Aredyld

AREDYLD, the acronym derived from the main features of a syndrome described by Pinheiro et al. (1983) and used by them as its name, comes from acral-renal-ectodermal-dysplasia-lipoatrophic-diabetes. (Being unpronounceable as a word, not easily spelled out, and certainly not mnemonic, it is of dubious acceptability.) The description was based on the 22-year-old daughter of second-cousin parents who had lipoatrophic diabetes, unusual facial appearance (mandibular prognathism, peculiarly shaped nose, pronounced antitragal incisura), generalized hypotrichosis, 2 natal teeth with enamel dysplasia, eruption of 4 dysplastic deciduous teeth, absence of permanent dentition, low birth weight, aplasia of the right breast and hypoplasia of the other, short right fifth metacarpal, etc.

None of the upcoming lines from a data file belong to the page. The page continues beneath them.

-- ==== Sys2Proof/Tests/Slice0.lean ====
section
/-! SUPPORT. Tests of the model: the checks of well-formed operands, the worked examples of the specification, and for
every clause of the statements a device and operands that meet its hypotheses (the theorems witness_<statement>_<clauses>,
the clauses numbered in the statement's order). -/

set_option Elab.async false
set_option exponentiation.threshold 400

open Sys2Proof Sys2Proof.Machine

namespace Sys2Proof.Machine
/-- Fields set: a field, its value, a unit and an index. -/
def Dev.put (d : Dev) (l : List (Fld × Nat × Nat × Nat)) : Dev :=
  l.foldl (fun d x => d.sf x.1 x.2.1 x.2.2.1 x.2.2.2) d
end Sys2Proof.Machine

open Sys2Proof.Machine

namespace Sys2Proof.Tests

/-- A device whose start is complete, with cluster 0, the first X-die, the S-die, P0 and the M-die powered. -/
def ready : Dev :=
  { power := { mated := true, closed := true, aux := true, stageOne := true, pgoodIn := true, pgoodOut := .released, railsUp := true }
    boot := { step := .ready }
    regs := [
      (⟨.HBM_STAT, 0, 0, 0⟩, 1),
      (⟨.HBM_STAT, 1, 0, 0⟩, 1),
      (⟨.HBM_STAT, 2, 0, 0⟩, 1),
      (⟨.HBM_STAT, 3, 0, 0⟩, 1),
      (⟨.XFB_COORD, 0, 0, 0⟩, 9223372036854775808),
      (⟨.SYN_TIME_STAT, 0, 0, 0⟩, 17293822569102704640),
      (⟨.BOOT_STAT, 0, 0, 0⟩, 144115188075855872),
      (⟨.CLK_ISLAND_n_STAT, 0, 0, 0⟩, 9304436830147444736),
      (⟨.CLK_ISLAND_n_STAT, 0, 32, 0⟩, 9304436830147444736),
      (⟨.CLK_ISLAND_n_STAT, 0, 36, 0⟩, 9304436830147444736),
      (⟨.CLK_ISLAND_n_STAT, 0, 37, 0⟩, 9304436830147444736),
      (⟨.CLK_ISLAND_n_STAT, 0, 43, 0⟩, 9304436830147444736)
    ] }

/-- A control flit with an FSEQ, an ACK and FLAGS (R452). -/
def ctl (fseq ack flags : Nat) : Control :=
  { fseq := fseq, ack := ack, nak := bitOf flags 0, idle := bitOf flags 1, retrain := bitOf flags 2, reset := bitOf flags 3
    train := 0, xnum := 0, mask := 0, width := 0, level := 0 }

/-- A frame of a link (R451 to R453): a payload of sevens, its FSEQ, its ACK and its FLAGS. -/
def frame (fseq ack flags : Nat) : List Byte := frameBytes (List.replicate 1024 7) (ctl fseq ack flags)

/-- A message of the sideband (R472). -/
def side (x : Nat) : List Byte := leBytes 14 x ++ leBytes 2 (crc16 (leBytes 14 x))

end Sys2Proof.Tests

namespace Sys2Proof.Tests

/-- The lanes of a group whose flits hold zeros (R344, R345): for each lane the last symbols of its codeword, the others zero. -/
def lanes (l : List (List Nat)) : OptRx := ⟨(List.range 16).map fun i => let t := l.getD i []; List.replicate (272 - t.length) 0 ++ t⟩
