-- ==== Sys2Proof/Word.lean ====
section
/-!
DEFINITION. The word types of the block: a byte, a 32-bit register word, a binary64 word, and reading a
two's complement number out of a field.
-/

namespace Sys2Proof

/-- One byte of a frame, a record or a memory. -/
abbrev Byte := BitVec 8

/-- One 32-bit word: a register, a table-window word or a measurement word (R632, R9). -/
abbrev Word32 := BitVec 32

/-- One binary64 word of the calibration stage (R302). -/
abbrev Word64 := BitVec 64

end Sys2Proof
end

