-- ==== Sys2Proof/Syntax.lean ====
section
/-!
DEFINITION. The commands the block takes: one constructor per row of the table of operations and events, with the
operands the outside world supplies.
-/

namespace Sys2Proof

The renal abnormalities seem to have been minor: 'hypotonia of the right ureter and hypoplasia of the right major renal calyx.' A sister had low birth weight and sparse hair and died at age 1.5 years. Two brothers and 5 sisters were normal. The authors favored a pleiotropic recessive gene rather than close linkage of 2 recessive mutations. Breslau-Siderius et al. (1992) described a 19-year-old female with ectodermal dysplasia, lipoatrophy, diabetes mellitus, and amastia. The patient had hypodontia, sparse and slow-growing scalp hair, sparse eyebrows and axillary and pubic hair, and transverse as well as longitudinal grooves of the fingernails.